Japan’s stock market has risen more than 55% (despite recent correction) since the announcement of new aggressive stimulation package to pull the Japanese economy out of its deflationary spiral and stoke inflation.
But while the real economy seems to be on the growth path now, businesses still seem reluctant to spend and consumer spending also cooled off after a nice rise in the first quarter.
Some of the unintended consequences of ‘Abenomics’ are evident in the Japanese government bond (:JGB) market, which has seen increasing yields and a spike in volatility, of late. (Read: Buy these ETFs to profit from sector rotation)
JGBs yields have been rising since April and contradict the central bank’s easing objective. At the beginning of April, when BOJ announced a plan to purchase more than ¥7 trillion ($68 billion) of bonds every month, the 10 year yields were hovering around 35 basis points. A few weeks later they touched 1%--a level not seen in more than one year.

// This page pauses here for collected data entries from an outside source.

/-- One port and its `LNK` registers (12_ports_and_links.md R229 to R247). -/
structure Port where
  /-- MODE: 0 disabled, 1 network, 2 ring; Table 12-7; reset 0 -/
  mode      : Nat := 0
  /-- RATE code; Table 12-7; reset 0 -/
  rate      : Nat := 0
  /-- AN setting in force; R245; reset 0 -/
  an        : Bool := false
  /-- UP; Table 12-7; reset 0 -/
  up        : Bool := false
  /-- KEYED; Table 12-7; reset 0 -/
  keyed     : Bool := false
  /-- LANE_LOCK; Table 12-7; reset 0 -/
  lock      : Nat := 0
  /-- DOWN_REASON; Table 12-7; reset 0 -/
  reason    : Nat := 0
  /-- XOFF_OUT; Table 12-7; reset 0 -/
  xoffOut   : Bool := false
  /-- the peer asks for a pause; R238; reset 0 -/
  xoffIn    : Bool := false
  /-- sticky bits [4:1]; Table 12-7; reset 0 -/
  sticky    : BitVec 32 := 0
  /-- OPT_EN_N high (optics off); R242; reset 1 -/
  optOff    : Bool := true
  /-- the link has been up since the setting in force; R242; reset 0 -/
  everUp    : Bool := false
  /-- Table 12-7 counters, 32 bits each; reset 0 -/
  fecCorr   : Nat := 0
  fecUncorr : Nat := 0
  tagFail   : Nat := 0
  retx      : Nat := 0
  dup       : Nat := 0
  epochDrop : Nat := 0
  hopDrop   : Nat := 0
  macDrop   : Nat := 0
  pauseRx   : Nat := 0
  ecnMark   : Nat := 0
  rekeyCnt  : Nat := 0
  /-- transmit and receive SAs; R232; reset none -/
  txSa      : List Sa := []
  rxSa      : List Sa := []
  /-- frames that wait for a transmit SA (R234), as outputs -/
  waiting   : List RoceOut := []
  /-- priorities paused by the peer; R231; reset none -/
  paused    : BitVec 8 := 0
  /-- ring link: LINK_IDs, transmit FRAME_CTR, last accepted counter; R239, R240; reset 0 -/
  txId      : Nat := 0
  rxId      : Nat := 0
  txCtr     : Nat := 0
  rxNext    : Nat := 0
  /-- replay buffer: frames sent and not acknowledged, oldest first, and how often each was resent; R237 -/
  replay    : List RingFrame := []
  resends   : List Nat := []
  nakOut    : Bool := false
  /-- frames that wait for a pause, a rekey or room in the replay buffer; R237, R238, R241 -/
  ringQ     : List RingFrame := []
  /-- the transmit key came by a rekey: its frame 0 is announced by KEY_NEXT; R241 -/
  keyNext   : Bool := false
  /-- the peer's KEY_NEXT delimiter announced a new key; R241 -/
  peerNext  : Bool := false
  hs        : Handshaking := {}
  /-- neighbour identity and parameters check of RING_FORM: 0 pending, 1 good, 2 identity, 3 digest; R140 -/
  formed    : Nat := 0
  deriving DecidableEq, Repr

/-! ## The platen -/

/-- A round (09_platen_aggregation.md R176 to R191). Sums are by element index, 0 when not listed. -/
structure Round where
  handle    : Nat
  id        : Nat
  mode      : Nat
  prg       : Nat
  accSram   : Bool
  vec       : Nat
  slice     : Nat
  clients   : Nat
  cohort    : Nat
  limbElems : Nat
  primes    : List Nat
  /-- 1 OPEN, 2 CLOSING, 3 CLOSED; Table 9-6 -/
  state     : Nat
  acc       : List (Nat × Nat)
  admitted  : List (Nat × Nat)
  poisoned  : List Nat
  /-- command that waits for the slices in flight (mailbox, order), and whether it aborts -/
  waiter    : Option (Nat × Nat)
  aborting  : Bool
  /-- module stroke minus session stroke; R45 -/
  base      : Nat
  deriving DecidableEq, Repr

Market sentiment towards bonds has also been hurt by reports that Japan’s public pension fund, with over $1 trillion in AUM, is planning to increase its allocation to Japanese stocks. Many other Japanese institutions also have been decreasing their exposure to bonds and increasing their exposure to equities. Recent data released by BOJ showed that major banks in Japan have been offloading their JGB holdings.
Further, the government’s inflation and interest rate objectives seem to be contradictory. If investors expect inflation to go up then they will not hold long-term bonds. The volatility in the bond market has also gone up due to a sharp decrease in liquidity caused by massive bond purchases by the BOJ. (Read: Inside the crash in Japan ETFs)
Minutes of the recent BOJ meeting revealed that one member of the board noted that “rise in interest rates "could indicate a pick-up in expected inflation rates and an underlying upturn in economic activity” while some other members thought that BOJ's planned bond buying and its price target might have been perceived as "contradictory", resulting in increased bond market volatility.
Increased market volatility could result in a VAR related sell-off, similar to the one in 2003 when Japanese banks and foreign investors were forced to sell their JGB holdings as a spike in volatility caused their holdings to exceed internal value-at-risk (VaR) limits. Some Japanese banks having large holdings of JGBs are extremely sensitive to interest rate volatility shock.
The market focus has now shifted to BOJ’s meeting with market participants on Wednesday. However, the long-term direction of the Japanese stock and bond markets will now be determined by Mr. Abe's package of structural reforms, expected to be unveiled sometime this month. The package will contain reforms in the areas of immigration policies, labor market, health-care sector and farm sector. (Read: REIT ETFs crushed, time to panic?)
Investors looking to profit from a potential sell-off in JGBs can consider the following two inverse JGB ETNs.
PowerShares DB Inverse Japanese Government Bond Futures ETN (JGBS)
Investors seeking exposure to a short position in 10-year JGB futures might target JGBS which looks to track the DB USD Inverse JGB Futures index. Launched in November 2011, the note provides unleveraged exposure to the U.S. dollar value of the monthly returns on a short position in 10-year JGB futures plus the monthly T-Bill index returns.
So far, the product has attracted assets of $35 million and charges 50 bps in fees annually. The
ETN has generated returns of about 1.98% in past four weeks, while daily volume currently comes in around 60,000 shares a day.
PowerShares DB 3x Inverse Japanese Government Bond Futures ETN (JGBD)
This ETN offers investors three times inverse exposure to the monthly returns on a short position in 10-year JGB futures plus the monthly T-bill index returns in U.S. dollar terms. Similar to JGBS, the product is based on the DB USD Inverse JGB Futures Index, net of fees and expenses.
With assets of about $55 million, the note delivers three times negative return of JGBS, which comes to 5.27% in the past four weeks. Daily volume for the note is about 75,000 shares. It charges annual expenses of 95 basis points.